-- ==== Sys2Proof/Machine/Forms.lean ====
section
/-! DEFINITION. Each instruction's own form: its census class, its guard and chain bit, what its LIT word may hold, what its
fields may hold, and the lane registers and predicates it reads and writes (Tables 6.1 to 6.3, 8.2 to 8.5, 10.1 to 10.6,
12.3, 13.2 to 13.7, 15.2, 18.1, 21.11). -/

namespace Sys2Proof

/-- Width and access of special register n (Table 5.6): 0 read-only, 1 read-write, 2 handler-writable. -/
def sregInfo (n : Nat) : Option (Nat × Nat) :=
  match n with
  | 0 | 1 | 2 => some (5, 0) | 3 => some (48, 0) | 4 => some (8, 0) | 5 => some (16, 0) | 6 => some (2, 0)
  | 7 => some (8, 0)
  | 8 | 9 | 10 | 11 | 12 | 13 | 14 | 15 | 16 | 17 | 18 | 19 | 20 | 21 | 22 | 23 => some (32, 0)
  | 24 => some (8, 0) | 25 => some (8, 1) | 26 => some (7, 2) | 27 => some (5, 1) | 28 => some (2, 1)
  | 29 | 30 | 31 => some (64, 0) | 32 => some (9, 2) | 33 => some (32, 2) | 34 | 35 => some (64, 2)
  | 36 => some (32, 0) | 37 | 38 => some (64, 0) | 39 => some (32, 0)
  | 40 | 41 | 42 | 43 => some (16, 1)
  | _ => none

/-- A register wider than 32 bits moves through a pair (R99, R385). -/
def sregOpnd (r n : RegIx) : Opnd :=
  match sregInfo n.toNat with
  | some (w, _) => if w > 32 then .pair r else .one r
  | none => .one r

/-! ### Integer rows (Tables 8.2 to 8.5) -/

def ruleAdd : IntRule := ⟨tyIB, true, false, 0, false, true⟩
def ruleAddc : IntRule := ⟨[.n32, .n64, .b32, .b64], false, false, 7, false, true⟩
def ruleNeg : IntRule := ⟨tyS, true, false, 0, false, false⟩
def ruleMin : IntRule := ⟨tyIB, false, false, 0, false, true⟩
def ruleLogic : IntRule := ⟨tyIBQ, false, false, 0, false, true⟩
def ruleSel : IntRule := ⟨tyIBQ, false, false, 7, false, true⟩
def ruleCmp : IntRule := ⟨tyIB, false, false, 5, false, true⟩
def ruleFsh : IntRule := ⟨ty3264, false, false, 1, true, true⟩
def ruleBfx : IntRule := ⟨ty3264, false, false, 0, true, true⟩
def ruleBfi : IntRule := ⟨ty3264, true, false, 0, true, true⟩
def rulePopc : IntRule := ⟨tyIB, false, false, 0, false, false⟩
def ruleBprm : IntRule := ⟨[.s32, .b32], false, false, 0, true, true⟩
def rulePlog : IntRule := ⟨tyIB, false, false, 0, true, true⟩
def ruleLea : IntRule := ⟨[.s32, .n32, .s64, .n64], false, false, 7, false, true⟩
def ruleMad : IntRule := ⟨tyIB, true, false, 0, true, true⟩
def ruleMadh : IntRule := ⟨tyIB, false, false, 0, true, true⟩
def ruleIdp4 : IntRule := ⟨[.s32, .n32], true, false, 1, true, true⟩
def ruleDiv : IntRule := ⟨tyIB, false, true, 0, false, true⟩

/-! ### Floating rows (Tables 10.1, 10.2, 10.6; R188) -/

def ruleFadd : FltRule := { types := tyF3, rnd := true }
def ruleFmin : FltRule := { types := tyF3 }
def ruleFcmp : FltRule := { types := tyF3, selMax := 7 }
def ruleFcls : FltRule := { types := tyF3, imm := false, den := false }
def ruleFfma : FltRule := { types := tyF3, rnd := true, x := true }
def ruleFscl : FltRule := { types := tyF3, rnd := true, imm := false }
def ruleFrnd : FltRule := { types := [.f32, .f64, .h16, .bf16], rnd := true, selMax := 1, imm := false }
def ruleFdot2 : FltRule := { types := [.f32], stypes := [.bf16, .h16], rnd := true, x := true, imm := false }
def ruleFdot4 : FltRule := { types := [.f32], stypes := [.e4m3, .e5m2], rnd := true, selMax := 1, x := true, imm := false }
def ruleF64 : FltRule := { types := [.f64], rnd := true }
def ruleF64min : FltRule := { types := [.f64] }
def ruleF64cmp : FltRule := { types := [.f64], selMax := 7 }
def ruleF64fma : FltRule := { types := [.f64], rnd := true, x := true }
def ruleFrcp : FltRule := { types := [.f32, .h16, .bf16, .f64], rnd := true, imm := false }
def ruleFdiv : FltRule := { types := [.f32, .h16, .bf16, .f64], rnd := true }
def ruleSfu : FltRule := { types := tyF3, imm := false }
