/-- Stage bytes of a node (R409): the line takes its base bytes from memory when first staged. -/
def State.stage (s : State) (node die pa : Nat) (bs : List Byte) : State :=
  bs.zipIdx.foldl (fun s (b, i) =>
    let a := pa + i
    let l := s.slot node
    let line := a / 256
    let l := if l.staged.any (·.line == line) then l
      else { l with staged := l.staged ++ [{ die := die, line := line, base := ((List.range 256).map fun j =>
        (line * 256 + j, s.mem.get (line * 256 + j))), bytes := [], poison := [] }] }
    s.setSlot { l with staged := l.staged.map fun x =>
      if x.line = line then { x with bytes := (a, b) :: x.bytes.filter (·.1 != a) } else x }) s

/-- Perform a write of bytes at a target, for an agent of a node or of none. Whole granules written clear poison (R413). -/
def State.writeBytes (s : State) (node : Option Nat) (die : Nat) (t : Target) (bs : List Byte) : State :=
  match t with
  | .dev pa =>
    match node with
    | some n => (s.stage n die pa bs).cleanseFor node t (t.whole bs.length)
    | none => ({ s with mem := s.mem.putBytes pa bs }.cleanse (t.whole bs.length)).markEmber pa bs.length
  | .host ha => { s with hostMem := s.hostMem.putBytes ha bs }.cleanse (t.whole bs.length)
  | .peer c off => { s with peerMem := s.peerMem.putBytes (c * 2 ^ 64 + off) bs }.cleanse (t.whole bs.length)

/-- Read and write numbers at a target. -/
def State.targetNat (s : State) (node : Option Nat) (t : Target) (n : Nat) : Nat := leNat (s.targetBytes node t n)

/-! ### Addresses (R94, R206, R358, R424) -/

/-- Addr(s, pair, off): the sum wraps modulo 2^64 (R94). -/
def Fibre.addr (f : Fibre) (sp : BitVec 2) (pair : RegIx) (off : Int) : GAddr :=
  ⟨f.arch.spaces.getD sp.toNat 0, f.VP pair + BitVec.ofInt 64 off⟩

/-- KIND and NUM of a space ID (Table 5.4). -/
def spaceKind (sp : BitVec 16) : Nat := sp.toNat / 2 ^ 14
def spaceNum (sp : BitVec 16) : Nat := sp.toNat % 2 ^ 14

/-- The width of a torus dimension's field (R423). -/
def dimWidth (e : Nat) : Nat := Nat.log2 (2 * e - 1)

/-- The coordinate that a NUM holds (R424). -/
def coordOf : List Nat → Nat → List Nat
  | [], _ => []
  | e :: es, num => num % 2 ^ dimWidth e :: coordOf es (num / 2 ^ dimWidth e)
def numRest : List Nat → Nat → Nat
  | [], num => num
  | e :: es, num => numRest es (num / 2 ^ dimWidth e)

/-- NUM names another device of the torus (R424). -/
def Package.peerOk (p : Package) (num : Nat) : Bool :=
  let c := coordOf p.dims num
  numRest p.dims num == 0 && (c.zip p.dims).all (fun (x, e) => decide (x < e)) && c != p.coord && p.dims != []

/-- The I/O die of a link (Table 0.2, Table 24.1): links 0 to 5 and the Xandex link 12 on die 4, links 6 to 11 on die 5. -/
def linkDie (n : Nat) : Nat := if 6 ≤ n ∧ n < 12 then 5 else 4
/-- The Xandex link carries traffic. -/
def State.hostUp (s : State) : Bool := s.pkg.links.any fun l => l.n == 12 && l.up
/-- A peer link carries traffic. -/
def State.peersUp (s : State) : Bool := s.pkg.links.any fun l => decide (l.n < 12) && l.up

/-- The side that serves a physical address (R421). -/
def sideOf (pa : Nat) : Nat := pa / 2 ^ 16 % 2
/-- Its line within the side: PA[51:17] ‖ PA[15:8] (R421). -/
def lineIndex (pa : Nat) : Nat := 256 * (pa / 2 ^ 17 % 2 ^ 35) + pa / 2 ^ 8 % 256
/-- Its stack and its row of that stack (R421). -/
def stackOf (pa : Nat) : Nat := 6 * sideOf pa + lineIndex pa % 6
def rowOf (pa : Nat) : Nat := lineIndex pa / 6

/-- I/O die 0 runs, with the front end and Garley on it (R1). -/
def State.frontUp (s : State) : Bool := !(s.die 4).resetting
/-- The stacks of an address serve it: not in self-refresh, while the I/O die of their side resets (R434). -/
def State.stackUp (s : State) (pa : Nat) : Bool := !(s.die (4 + sideOf pa)).resetting
/-- Both ember engines run, with both mirrors (R1, R393, R434). -/
def State.emberUp (s : State) : Bool := !(s.die 4).resetting && !(s.die 5).resetting
/-- What an access to a target needs carries it: the stack, or an L2 that holds the line; the link to the host. -/
def Target.linked (t : Target) (s : State) : Bool :=
  match t with
  | .dev pa => s.stackUp pa || s.l2.any fun x => !x.host && x.line == pa / 256
  | .host _ => s.hostUp
  | .peer _ _ => true

/-- The links to a neighbour in dimension d, the one to take first: the shorter way round, + on a tie; where both reach the same device, the two
alternate by the 256-byte line (R423, R425). -/
def linkOrder (d e here there off : Nat) : List Nat :=
  let plus := (there + e - here) % e
  let first := if e = 2 then off / 256 % 2 == 0 else decide (plus ≤ e - plus)
  if first then [2 * d, 2 * d + 1] else [2 * d + 1, 2 * d]
/-- The link by which an access leaves for another device: of the lowest dimension that differs, the other way round where that link is down.
What follows runs over links of other devices (R425). -/
def Package.route (p : Package) (num off : Nat) : Option Nat :=
  match ((coordOf p.dims num).zip (p.coord.zip p.dims)).zipIdx.find? fun x => x.1.1 != x.1.2.1 with
  | some ((there, here, e), d) => (linkOrder d e here there off).find? fun n => p.links.any fun l => l.n == n && l.up
  | none => none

Instructions to follow
Above are the records; copy exactly the lines from the line with "def ruleDiv : IntRule" through the line with "def ruleFdot2 : FltRule", both included.

Exercise answer
def ruleDiv : IntRule := ⟨tyIB, false, true, 0, false, true⟩

/-! ### Floating rows (Tables 10.1, 10.2, 10.6; R188) -/

def ruleFadd : FltRule := { types := tyF3, rnd := true }
def ruleFmin : FltRule := { types := tyF3 }
def ruleFcmp : FltRule := { types := tyF3, selMax := 7 }
def ruleFcls : FltRule := { types := tyF3, imm := false, den := false }
def ruleFfma : FltRule := { types := tyF3, rnd := true, x := true }
def ruleFscl : FltRule := { types := tyF3, rnd := true, imm := false }
def ruleFrnd : FltRule := { types := [.f32, .f64, .h16, .bf16], rnd := true, selMax := 1, imm := false }
def ruleFdot2 : FltRule := { types := [.f32], stypes := [.bf16, .h16], rnd := true, x := true, imm := false }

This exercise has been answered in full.